This review included studies that: (1) investigated the association between herpes zoster, or a subtype of herpes zoster, with cerebrovascular and cardiovascular events as defined in the primary studies and included stroke, transient ischemic attack, myocardial infarction, angina, coronary heart disease, cardiac death, coronary revascularization, and vascular diseases; (2) used a trial, cohort, case-control, case-crossover, or cross-sectional (with a temporal relationship established between exposure and outcome) design; (3) were written in English; (4) were published in a peer-review journal or as a conference paper; and (5) were published between January 1, 1960 and December 28, 2016. Excluded studies did not meet the inclusion criteria or (1) were a case-study/series, abstract (with no accompanying full text), review article, or cross-sectional study without the temporal relationship established between the exposure and outcome; or (2) examined primary VZV infection (i.e., chickenpox) as the exposure; or (3) restricted to patients less than 18 years of age; or (4) studied immunocompromised populations (e.g., HIV, cancer).
One author (N.E.) reviewed all publication titles to eliminate articles that covered a subject not relevant to this review, described a primary exposure that was not herpes zoster or its subtypes, or used an immunocompromised, pediatric, or non-human sample. Two authors (N.E. and H.T.) reviewed abstracts of the remaining articles to determine inclusion for assessment of the full text. Discrepancies were resolved by group consensus and independent adjudication (R.G.) if consensus could not be reached. One author (N.E.) extracted data onto a standardized data collection form. Extracted information included study title and authors, year of publication, source of participants and sample size, mean age and gender composition of the study sample, type of herpes zoster studied (e.g., herpes zoster, herpes zoster ophthalmicus), cerebrovascular and cardiovascular event outcomes (e.g., stroke, transient ischemic attack, myocardial infarction, angina, coronary heart disease, cardiac death, coronary revascularization, and vascular diseases), and effect estimates with accompanying 95% confidence intervals. The extracted forms were reviewed (H.T.) for accuracy with the source paper.
Risk of bias
To assess the quality of abstracted information, including the clarity of reporting study methods, error, and bias, we used questions adapted from the 32-item questionnaire developed by Downs and Black to rate patient intervention studies . Following the approach of other systematic reviews [17–19], we removed items irrelevant to observational studies not studying an intervention as the primary exposure. Due to a lack of validation, we did not calculate a composite quality score but report scores in the appendix. Since the number of studies we included was low, we did not report the results of the Eggers test.
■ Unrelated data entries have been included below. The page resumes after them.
-- ==== Sys2Proof/Laws/Kept.lean ====
section
/-!
SUPPORT. What every operation leaves alone, from ANY state: `Flow.Always` composes such facts, and `Kept` is the frame of
the block engine and the ingestion multiplexer.
-/

namespace Sys2Proof.Machine

/-- Wherever the micro-steps leave a state, it has `P`. -/
def Flow.Always (f : Flow) (P : State → Prop) : Prop := ∀ t, f = .run t ∨ f = .ended t → P t

theorem Flow.Always.outcome {f : Flow} {P : State → Prop} (h : f.Always P) {t : State} (ht : f.outcome = .next t) :
    P t := h t (Flow.outcome_eq_next.1 ht)

theorem Flow.always_run {s : State} {P : State → Prop} (h : P s) : (Flow.run s).Always P := by
  rintro t (ht | ht) <;> cases ht; exact h

theorem Flow.always_ended {s : State} {P : State → Prop} (h : P s) : (Flow.ended s).Always P := by
  rintro t (ht | ht) <;> cases ht; exact h

theorem Flow.always_fault {r : Fault} {P : State → Prop} : (Flow.fault r).Always P := by
  rintro t (ht | ht) <;> cases ht

theorem Flow.always_refused {r : Refusal} {P : State → Prop} : (Flow.refused r).Always P := by
  rintro t (ht | ht) <;> cases ht

theorem Flow.Always.andThen {f : Flow} {g : State → Flow} {P Q : State → Prop} (hf : f.Always P)
    (he : ∀ t, P t → Q t) (hg : ∀ t, P t → (g t).Always Q) : (f.andThen g).Always Q := by
  cases f with
  | run t => exact hg t (hf t (.inl rfl))
  | ended t => exact Flow.always_ended (he t (hf t (.inr rfl)))
  | fault r => exact Flow.always_fault
  | refused r => exact Flow.always_refused

theorem Flow.Always.mono {f : Flow} {P Q : State → Prop} (hf : f.Always P) (h : ∀ t, P t → Q t) : f.Always Q :=
  fun t ht => h t (hf t ht)

/-- For a transitive relation to the first state. -/
theorem Flow.Always.trans {f : Flow} {g : State → Flow} {R : State → State → Prop} {s : State}
    (tr : ∀ {a b c}, R a b → R b c → R a c) (hf : f.Always (R s)) (hg : ∀ t, (g t).Always (R t)) :
    (f.andThen g).Always (R s) :=
  hf.andThen (fun _ h => h) fun t ht => (hg t).mono fun _ hu => tr ht hu

theorem fragRead_always {e : Env} {i off n : Nat} {s : State} {k : List Byte → Flow} {P : State → Prop}
    (h : ∀ bs, (k bs).Always P) : (fragRead e i off n s k).Always P := by
  rw [fragRead]; split
  · split
    · exact h _
    · exact Flow.always_fault
  · exact Flow.always_refused

theorem accRead_always {e : Env} {off n : Nat} {s : State} {k : List Byte → Flow} {P : State → Prop}
    (h : ∀ bs, (k bs).Always P) : (accRead e off n s k).Always P := by
  rw [accRead]; split
  · split
    · exact h _
    · exact Flow.always_fault
  · exact Flow.always_refused

theorem readShards_always {e : Env} {s : State} {P : State → Prop} (count j : Nat) (k : List (List Byte) → Flow)
    (h : ∀ ds, (k ds).Always P) : (readShards e count j s k).Always P := by
  induction count generalizing j k with
  | zero => exact h _
  | succ count ih => exact fragRead_always fun bs => ih _ _ fun ds => h _

theorem fragWrite_always {e : Env} {i off : Nat} {bs : List Byte} {s : State} {P : State → Prop}
    (h : i < e.par.nMax ∧ off + bs.length ≤ e.par.fragCap →
      P { s with frag := Memory.writeBytes s.frag (i * e.par.fragCap + off) bs }) :
    (fragWrite e i off bs s).Always P := by
  rw [fragWrite]; split
  · rename_i hb; exact Flow.always_run (h hb)
  · exact Flow.always_refused

theorem accWrite_always {e : Env} {off : Nat} {bs : List Byte} {s : State} {P : State → Prop}
    (h : P { s with acc := Memory.writeBytes s.acc off bs }) : (accWrite e off bs s).Always P := by
  rw [accWrite]; split
  · exact Flow.always_run h
  · exact Flow.always_refused

/-! ## The frame of a command -/

/-- What no operation of the engine or the multiplexer changes: the configuration, the clock, the port; the history is
only appended to, and by TX records alone; a recorded fault stays; the phase never goes back to `UNCFG` (10_state.md R32,
R34, R40). -/
structure Kept (s t : State) : Prop where
  k : t.k = s.k
  n : t.n = s.n
  tag : t.tag = s.tag
  mode : t.mode = s.mode
  lat : t.lat = s.lat
  now : t.now = s.now
  port : t.port = s.port
  decoder : t.decoder = s.decoder
  events : ∃ l : List (List Byte × Verdict), t.events = s.events ++ l.map fun r => Event.tx r.1 r.2
  fault : s.fault = true → t.fault = true ∧ t.cause = s.cause ∧ t.info = s.info
  phase : t.phase = .uncfg → s.phase = .uncfg

theorem Kept.refl (s : State) : Kept s s :=
  ⟨rfl, rfl, rfl, rfl, rfl, rfl, rfl, rfl, ⟨[], by simp⟩, fun h => ⟨h, rfl, rfl⟩, id⟩

theorem Kept.trans {s t u : State} (h : Kept s t) (g : Kept t u) : Kept s u where
  k := g.k.trans h.k
  n := g.n.trans h.n
  tag := g.tag.trans h.tag
  mode := g.mode.trans h.mode
  lat := g.lat.trans h.lat
  now := g.now.trans h.now
  port := g.port.trans h.port
  decoder := g.decoder.trans h.decoder
  events := by
    obtain ⟨l, hl⟩ := h.events
    obtain ⟨m, hm⟩ := g.events
    exact ⟨l ++ m, by rw [hm, hl]; simp⟩
  fault hf := by
    obtain ⟨h1, h2, h3⟩ := h.fault hf
    obtain ⟨g1, g2, g3⟩ := g.fault h1
    exact ⟨g1, g2.trans h2, g3.trans h3⟩
  phase hp := h.phase (g.phase hp)

/-- An update of the engine's, the buffer's or the sequencer's registers keeps the rest. -/
theorem Kept.update (s : State) (ph : Phase) (b f m q : Nat) (fr ac : Memory) (l d : Nat) (dl : BitVec 64)
    (hp : ph = .uncfg → s.phase = .uncfg := by simp) :
    Kept s { s with phase := ph, blkIdx := b, frgIdx := f, blkMax := m, seq := q, frag := fr, acc := ac,
                    accLen := l, draws := d, deadline := dl } :=
  ⟨rfl, rfl, rfl, rfl, rfl, rfl, rfl, rfl, ⟨[], by simp⟩, fun h => ⟨h, rfl, rfl⟩, hp⟩

theorem Kept.transmit (f : List Byte) (v : Verdict) (s : State) : Kept s (s.transmit f v) :=
  ⟨rfl, rfl, rfl, rfl, rfl, rfl, rfl, rfl, ⟨[(f, v)], by simp⟩, fun h => ⟨h, rfl, rfl⟩, id⟩

theorem Kept.raiseFault (c : Cause) (v : Word) (s : State) : Kept s (s.raiseFault c v) :=
  ⟨by simp, by simp, by simp, by simp, by simp, by simp, by simp, by simp, ⟨[], by simp⟩,
    fun h => by simp [h], by simp⟩

/-- Two parts that keep the frame keep it together. -/
theorem Flow.Always.thenKept {f : Flow} {g : State → Flow} {s : State} (hf : f.Always (Kept s))
    (hg : ∀ t, (g t).Always (Kept t)) : (f.andThen g).Always (Kept s) :=
  Flow.Always.trans (R := Kept) Kept.trans hf hg

theorem emit_kept (e : Env) (i plen : Nat) (s : State) : (emit e i plen s).Always (Kept s) := by
  refine fragRead_always fun bs => ?_
  dsimp only
  cases e.linkDraw s.draws with
  | ok => exact Flow.always_run (Kept.transmit _ _ _)
  | fail => exact Flow.always_ended ((Kept.transmit _ _ _).trans (Kept.raiseFault _ _ _))

theorem writeParity_kept (e : Env) (ps : List (List Byte)) (i : Nat) (s : State) :
    (writeParity e ps i s).Always (Kept s) := by
  induction ps generalizing i s with
  | nil => exact Flow.always_run (Kept.refl s)
  | cons p ps ih =>
    exact Flow.Always.thenKept
      (fragWrite_always fun _ => Kept.update s s.phase s.blkIdx s.frgIdx s.blkMax s.seq _ s.acc s.accLen s.draws
        s.deadline) fun t => ih _ _

theorem fillParity_kept (e : Env) (s : State) : (fillParity e s).Always (Kept s) := by
  rw [fillParity]; split
  · exact readShards_always _ _ _ fun ds => writeParity_kept _ _ _ _
  · exact Flow.always_run (Kept.refl s)

theorem nextFragment_kept (s : State) : Kept s s.nextFragment :=
  Kept.update s s.phase s.blkIdx _ s.blkMax s.seq s.frag s.acc s.accLen s.draws s.deadline

theorem emitParity_kept (e : Env) (fuel : Nat) (s : State) : (emitParity e fuel s).Always (Kept s) := by
  induction fuel generalizing s with
  | zero => exact Flow.always_run (Kept.refl s)
  | succ fuel ih =>
    rw [emitParity]; split
    · exact ((emit_kept e _ _ s).thenKept fun t => Flow.always_run (nextFragment_kept t)).thenKept fun t => ih t
    · exact Flow.always_run (Kept.refl s)

theorem closeBlock_kept (e : Env) (s : State) : Kept s (closeBlock e s) :=
  Kept.update s s.phase _ _ _ s.seq s.frag s.acc s.accLen s.draws s.deadline

theorem fecStep_kept (e : Env) (s : State) : (fecStep e s).Always (Kept s) :=
  ((fillParity_kept e s).thenKept fun t => emitParity_kept e _ t).thenKept
    fun t => Flow.always_run (closeBlock_kept e t)

theorem fillFragment_kept (e : Env) (p : List Byte) (s : State) : (fillFragment e p s).Always (Kept s) := by
  have w : ∀ (i off : Nat) (bs : List Byte) (t : State), (fragWrite e i off bs t).Always (Kept t) :=
    fun i off bs t => fragWrite_always fun _ =>
      Kept.update t t.phase t.blkIdx t.frgIdx t.blkMax t.seq _ t.acc t.accLen t.draws t.deadline
  exact ((w _ _ _ s).thenKept fun t => (w _ _ _ t).thenKept fun u => w _ _ _ u).thenKept
    fun t => Flow.always_run
      (Kept.update t t.phase t.blkIdx t.frgIdx _ _ t.frag t.acc t.accLen t.draws t.deadline)

theorem accept_kept (e : Env) (p : List Byte) (s : State) : (accept e p s).Always (Kept s) := by
  rw [accept]; split
  · exact Flow.always_ended (Kept.raiseFault _ _ _)
  · refine (fillFragment_kept e p s).thenKept fun t => (emit_kept e _ _ t).thenKept fun u => ?_
    dsimp only; split
    · exact Flow.always_run (nextFragment_kept u)
    · exact (fecStep_kept e _).mono fun _ h => (nextFragment_kept u).trans h

theorem flush_kept (e : Env) (s : State) : (flush e s).Always (Kept s) :=
  (accRead_always fun bs => accept_kept e bs s).thenKept fun t => Flow.always_run
    (Kept.update t t.phase t.blkIdx t.frgIdx t.blkMax t.seq t.frag t.acc 0 t.draws t.deadline)

theorem restartDeadline_kept (s : State) : Kept s s.restartDeadline :=
  Kept.update s s.phase s.blkIdx s.frgIdx s.blkMax s.seq s.frag s.acc s.accLen s.draws _

theorem timeout_kept (e : Env) (s : State) : (timeout e s).Always (Kept s) := by
  refine Flow.Always.thenKept ?_ fun t => Flow.always_run (restartDeadline_kept t)
  rw [flushIfAny]; split
  · exact flush_kept e s
  · exact Flow.always_run (Kept.refl s)

theorem checkTimeout_kept (e : Env) (s : State) : (checkTimeout e s).Always (Kept s) := by
  rw [checkTimeout]; split
  · exact timeout_kept e s
  · exact Flow.always_run (Kept.refl s)

theorem checkTimeoutIfIdle_kept (e : Env) (s : State) : (checkTimeoutIfIdle e s).Always (Kept s) := by
  rw [checkTimeoutIfIdle]; split
  · exact checkTimeout_kept e s
  · exact Flow.always_run (Kept.refl s)

theorem dgramAgg_kept (e : Env) (p : List Byte) (s : State) : (dgramAgg e p s).Always (Kept s) := by
  have w : ∀ (off : Nat) (t : State), (accWrite e off p t).Always (Kept t) := fun off t => accWrite_always
    (Kept.update t t.phase t.blkIdx t.frgIdx t.blkMax t.seq t.frag _ t.accLen t.draws t.deadline)
  have l : ∀ (n : Nat) (t : State), Kept t { t with accLen := n } := fun n t =>
    Kept.update t t.phase t.blkIdx t.frgIdx t.blkMax t.seq t.frag t.acc n t.draws t.deadline
  have hd : Kept s { s with phase := .drain } :=
    Kept.update s .drain s.blkIdx s.frgIdx s.blkMax s.seq s.frag s.acc s.accLen s.draws s.deadline
  suffices h : (dgramAgg e p s).Always (Kept { s with phase := .drain }) from h.mono fun _ ht => hd.trans ht
  rw [dgramAgg]; dsimp only; split
  · rw [startNewBuffer]
    refine Flow.Always.thenKept ?_ fun t => ?_
    · split
      · exact (flush_kept e _).thenKept fun t => Flow.always_run (restartDeadline_kept t)
      · exact Flow.always_run (Kept.refl _)
    · split
      · exact Flow.always_ended (Kept.raiseFault _ _ _)
      · exact (w _ t).thenKept fun u => Flow.always_run (l _ u)
  · exact (w _ _).thenKept fun u => Flow.always_run (l _ u)

end Sys2Proof.Machine
end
Data synthesis and analysis
We performed qualitative and quantitative syntheses. We organized our findings according to type of herpes zoster, outcome (cerebrovascular or coronary event), and time examined between the onset of herpes related illness and our pre-defined disease outcomes. We considered meta-analysis when 2 or more studies could be pooled after evaluating the studies for clinical and statistical heterogeneity. Clinical heterogeneity was examined by evaluating for differences in study population, intervention or comparators. Statistical heterogeneity was estimated using the I2 statistic to evaluate both the random and fixed effects models. I2 values of 30–60% represented a moderate level of heterogeneity .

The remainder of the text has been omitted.